I have tapatalk pro and view many of my frequented fora w/ it.

I have found TAM in tapatalk, but evidently the feature is not enabled. Is this something that can be enabled ?

Sure would be appreciated 

Thanks for the great work.


----------



## Chris H.

Thanks for the heads up. Checking into this.


----------



## PBear

Any word on this? Or do you have, like, a real life too?

Seriously, I replaced my iPad with an Android tablet, and browsing this site on that kinda sucks. I'm hoping that Tapatalk or something like it will help.

C


----------



## Chris H.

I'm sorry I still haven't gotten around to it. I just have a lot more high priority stuff on my plate right now, but this is not forgotten, I assure you. Thanks for the reminder.


----------



## Chris H.

Tapatalk is working now. Sorry for the delay.


----------



## tacoma

Yep I just got the request to download it on my mobile.


----------



## pidge70

tacoma said:


> Yep I just got the request to download it on my mobile.


Did you download it? I'm still debating it.
_Posted via Mobile Device_


----------



## tacoma

pidge70 said:


> Did you download it?

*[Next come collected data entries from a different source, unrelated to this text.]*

-- ==== Sys2Proof/Machine/IntCore.lean ====
section
/-!
DEFINITION. Element types and the exact arithmetic of the integer instructions (R115 to R125): every operation is a
function to Int, finished once by wrapping or saturating.
-/

namespace Sys2Proof
open Machine

/-! ## Element types -/

/-- Element width in bits (R99, R115); 4 for mxf4 and 0 for the reserved code. -/
def Ty.width : Ty → Nat
  | .s32 | .z32 | .f32 => 32
  | .f16 | .bf16 | .s16 | .z16 => 16
  | .s8 | .z8 | .e4m3 | .e5m2 => 8
  | .f64 | .s64 | .z64 => 64
  | .mxf4 => 4
  | .t15 => 0

/-- The type is a signed integer type. -/
def Ty.signed : Ty → Bool
  | .s32 | .s16 | .s8 | .s64 => true
  | _ => false

/-- The type is a floating type. -/
def Ty.isFloat : Ty → Bool
  | .f32 | .f16 | .bf16 | .f64 | .e4m3 | .e5m2 | .mxf4 => true
  | _ => false

/-- The floating format of a type (R130); binary32 where the type is no float. -/
def Ty.fmt : Ty → FFmt
  | .f16 => binary16
  | .bf16 => bfloat16
  | .f64 => binary64
  | .e4m3 => Machine.e4m3
  | .e5m2 => Machine.e5m2
  | .mxf4 => e2m1
  | _ => binary32

/-- Elements in one register of a packed type, 1 otherwise (R115, R134). -/
def Ty.elems (t : Ty) : Nat := if t.width < 32 ∧ 0 < t.width then 32 / t.width else 1

/-- Registers an operand of the type takes (R52). -/
def Ty.regs (t : Ty) : Nat := if t.width = 64 then 2 else 1

/-- A packed type: several elements in a register. -/
def Ty.packed (t : Ty) : Bool := decide (1 < t.elems)

/-- Element e of a register or pair. -/
def Ty.elem (t : Ty) (x : DWord) (e : Nat) : Nat := x.toNat / 2 ^ (t.width * e) % 2 ^ t.width

/-- A register or pair from its elements, each below 2^w. -/
def Ty.join (t : Ty) (es : List Nat) : DWord :=
  BitVec.ofNat 64 (es.foldr (fun x acc => x % 2 ^ t.width + acc * 2 ^ t.width) 0)

/-- The elements of a register or pair, in order. -/
def Ty.split (t : Ty) (x : DWord) : List Nat := (List.range t.elems).map (t.elem x)

/-- An element read at the signedness of the type (R115). -/
def Ty.value (t : Ty) (n : Nat) : Int :=
  if t.signed && decide (2 ^ (t.width - 1) ≤ n) then (n : Int) - 2 ^ t.width else n

/-- An element read as signed whatever the type says. -/
def Ty.signedValue (t : Ty) (n : Nat) : Int :=
  if 2 ^ (t.width - 1) ≤ n then (n : Int) - 2 ^ t.width else n

/-- Smallest value of the type (R116). -/
def Ty.lo (t : Ty) : Int := if t.signed then -(2 ^ (t.width - 1)) else 0

/-- Largest value of the type (R116). -/
def Ty.hi (t : Ty) : Int := if t.signed then 2 ^ (t.width - 1) - 1 else 2 ^ t.width - 1

/-- The last step of every integer instruction: clamp where SAT is 1, then wrap modulo 2^w (R116). -/
def Ty.finishInt (t : Ty) (sat : Bool) (x : Int) : Nat :=
  ((if sat then min (max x t.lo) t.hi else x) % 2 ^ t.width).toNat

/-- An element repeated over a register or pair. -/
def Ty.spread (t : Ty) (x : Nat) : DWord := t.join (List.replicate t.elems x)

end Sys2Proof

namespace Sys2Proof.Machine

/-! ## Element operations -/

/-- An operation on element codes a, b, c under a type: the exact result (R116). -/
abbrev IntOp := Ty → Nat → Nat → Nat → Int

/-- The operation on every element of registers a, b and c (R116). -/
def IntOp.run (o : IntOp) (t : Ty) (sat : Bool) (a b c : DWord) : DWord :=
  t.join ((List.range t.elems).map fun e => t.finishInt sat (o t (t.elem a e) (t.elem b e) (t.elem c e)))

def opAdd : IntOp := fun t a b _ => t.value a + t.value b
def opSub : IntOp := fun t a b _ => t.value a - t.value b
def opMul : IntOp := fun t a b _ => t.value a * t.value b
/-- The high half of the exact product (R119). -/
def opMulHi : IntOp := fun t a b _ => t.value a * t.value b / 2 ^ t.width
def opMad : IntOp := fun t a b c => t.value a * t.value b + t.value c
def opMin : IntOp := fun t a b _ => min (t.value a) (t.value b)
def opMax : IntOp := fun t a b _ => max (t.value a) (t.value b)
def opAbs : IntOp := fun t a _ _ => (t.value a).natAbs
def opAnd : IntOp := fun _ a b _ => (Nat.land a b : Nat)
def opOr : IntOp := fun _ a b _ => (Nat.lor a b : Nat)
def opXor : IntOp := fun _ a b _ => (Nat.xor a b : Nat)
def opNot : IntOp := fun t a _ _ => 2 ^ t.width - 1 - (a : Int)
/-- A copy (R125). -/
def opMov : IntOp := fun _ a _ _ => a

/-- Quotient, 0 for a zero divisor (R120). -/
def opDiv : IntOp := fun t a b _ => if b = 0 then 0 else (t.value a).tdiv (t.value b)
/-- Remainder, a for a zero divisor (R120). -/
def opRem : IntOp := fun t a b _ => if b = 0 then t.value a else (t.value a).tmod (t.value b)

/-- Shifts by the whole element b, never reduced (R122). -/
def opShl : IntOp := fun t a b _ => if t.width ≤ b then 0 else (a * 2 ^ b : Nat)
def opShr : IntOp := fun t a b _ => if t.width ≤ b then 0 else (a / 2 ^ b : Nat)
def opSar : IntOp := fun t a b _ => t.signedValue a / 2 ^ (min b t.width)

/-- BFE (R123). -/
def opBfe : IntOp := fun t a b c =>
  let off := b % 256
  let wd := min (c % 256) t.width
  if wd = 0 then 0
  else
    let f := t.value a / 2 ^ off % 2 ^ wd
    if t.signed && decide (2 ^ (wd - 1) ≤ f) then f - 2 ^ wd else f

/-- BFI (R123). -/
def opBfi : IntOp := fun t a b c =>
  let off := c % 256
  let wd := c / 256 % 256
  let m := (2 ^ wd - 1) * 2 ^ off % 2 ^ t.width
  (Nat.lor (Nat.land a (2 ^ t.width - 1 - m)) (Nat.land (b * 2 ^ off % 2 ^ t.width) m) : Nat)

/-- The low w bits of n in reverse order. -/
def revBits (n : Nat) : Nat → Nat
  | 0 => 0
  | w + 1 => n % 2 * 2 ^ w + revBits (n / 2) w

/-- The number of one bits among the low w bits of n. -/
def countOnes (n : Nat) : Nat → Nat
  | 0 => 0
  | w + 1 => n % 2 + countOnes (n / 2) w

def opBrev : IntOp := fun t a _ _ => (revBits a t.width : Nat)
/-- The count that POPC writes into one register (R123). -/
def popCount (t : Ty) (a : Nat) : Nat := countOnes a t.width
/-- The count that CLZ writes into one register (R123). -/
def leadingZeros (t : Ty) (a : Nat) : Nat := t.width - bitLen a

/-- The condition codes of CMP and UCMP (R124); code 7 is illegal. -/
def intCompare (t : Ty) (cc : BitVec 3) (a b : Nat) : Bool :=
  match cc.toNat with
  | 0 => t.value a = t.value b
  | 1 => t.value a ≠ t.value b
  | 2 => t.value a < t.value b
  | 3 => t.value a ≤ t.value b
  | 4 => t.value a > t.value b
  | 5 => t.value a ≥ t.value b
  | 6 => Nat.land a b ≠ 0
  | _ => false

/-- Sum and carry out of an add with carry, on unsigned operands (R118). -/
def addCarry (t : Ty) (a b cin : Nat) : Nat × Bool :=
  ((a + b + cin) % 2 ^ t.width, decide (2 ^ t.width ≤ a + b + cin))

/-- Difference and borrow out of a subtract with borrow, on unsigned operands (R118). -/
def subBorrow (t : Ty) (a b cin : Nat) : Nat × Bool :=
  ((((a : Int) - b - cin) % 2 ^ t.width).toNat, decide (a < b + cin))

/-- The exact 64-bit product of MULW (R119). -/
def mulWide (t : Ty) (a b : Nat) : DWord := BitVec.ofInt 64 (t.value a * t.value b)

/-! ## Inline constants (R95) -/

/-- The significand × 2 of the eight inline floats, in order (R94): 0.5, 1, 2, 4 and their negatives. -/
def inlineFloat (n : BitVec 3) : Bool × Nat := (decide (4 ≤ n.toNat), 2 ^ (n.toNat % 4))

/-- Code of an inline float in a format. -/
def inlineFloatCode (f : FFmt) (n : BitVec 3) : Nat :=
  let (s, m) := inlineFloat n
  (f.round false .rne s ⟨m, -1, false⟩).code

/-- One element of an inline integer under a type (R95). An integer that a format of few bits does not hold exactly
is rounded to nearest even, as R81 converts a constant. DEDUCED, unsafe: log entry 8. -/
def inlineIntElem (t : Ty) (x : Int) : Nat :=
  if t.isFloat then (t.fmt.ofInt false .rne x).code else (x % 2 ^ t.width).toNat

/-- One element of an inline float under a type: under an integer type the pattern of the floating format of the
element's width (R95). -/
def inlineFloatElem (t : Ty) (n : BitVec 3) : Nat :=
  if t.isFloat then inlineFloatCode t.fmt n
  else inlineFloatCode (match t.width with
    | 64 => binary64
    | 16 => binary16
    | 8 => e4m3
    | _ => binary32) n

end Sys2Proof.Machine
end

I'm still debating it.
> _Posted via Mobile Device_


No I didn`t, I`m fine with the mobile version of the site.


----------



## Almostrecovered

Color scheme change next?


please please please please!!


----------



## Chris H.

Almostrecovered said:


> Color scheme change next?
> 
> 
> please please please please!!


Hopefully soon. Added the new logo top left, color scheme will be close to that.


----------



## Confused_and_bitter

I love tapatalk! It makes it easier to navigate using my iPhone which is my primary way of accessing TAM.


----------



## Almostrecovered

will bugging you constantly get it done faster?


----------



## Chris H.

Almostrecovered said:


> will bugging you constantly get it done faster?


Unfortunately, the artist is the hold-up on this one...not me.


----------



## Almostrecovered

will bugging you to bug the artist get it done any faster?


----------



## nice777guy

Chris H. said:


> Unfortunately, *the artist *is the hold-up on this one...not me.


You mean Prince?


----------



## Almostrecovered

My turtle doesn't bounce in this app!!


----------



## pidge70

Almostrecovered said:


> My turtle doesn't bounce in this app!!


:rofl:
_Posted via Mobile Device_


----------



## I'mInLoveWithMyHubby

I have tapatalk. I like it. The other forum I use crashes with the 5.0 iPod touch 4 and by using tapatalk, it no longer crashes.

I only use two forums so far. It's easier then finding the site through safari.


----------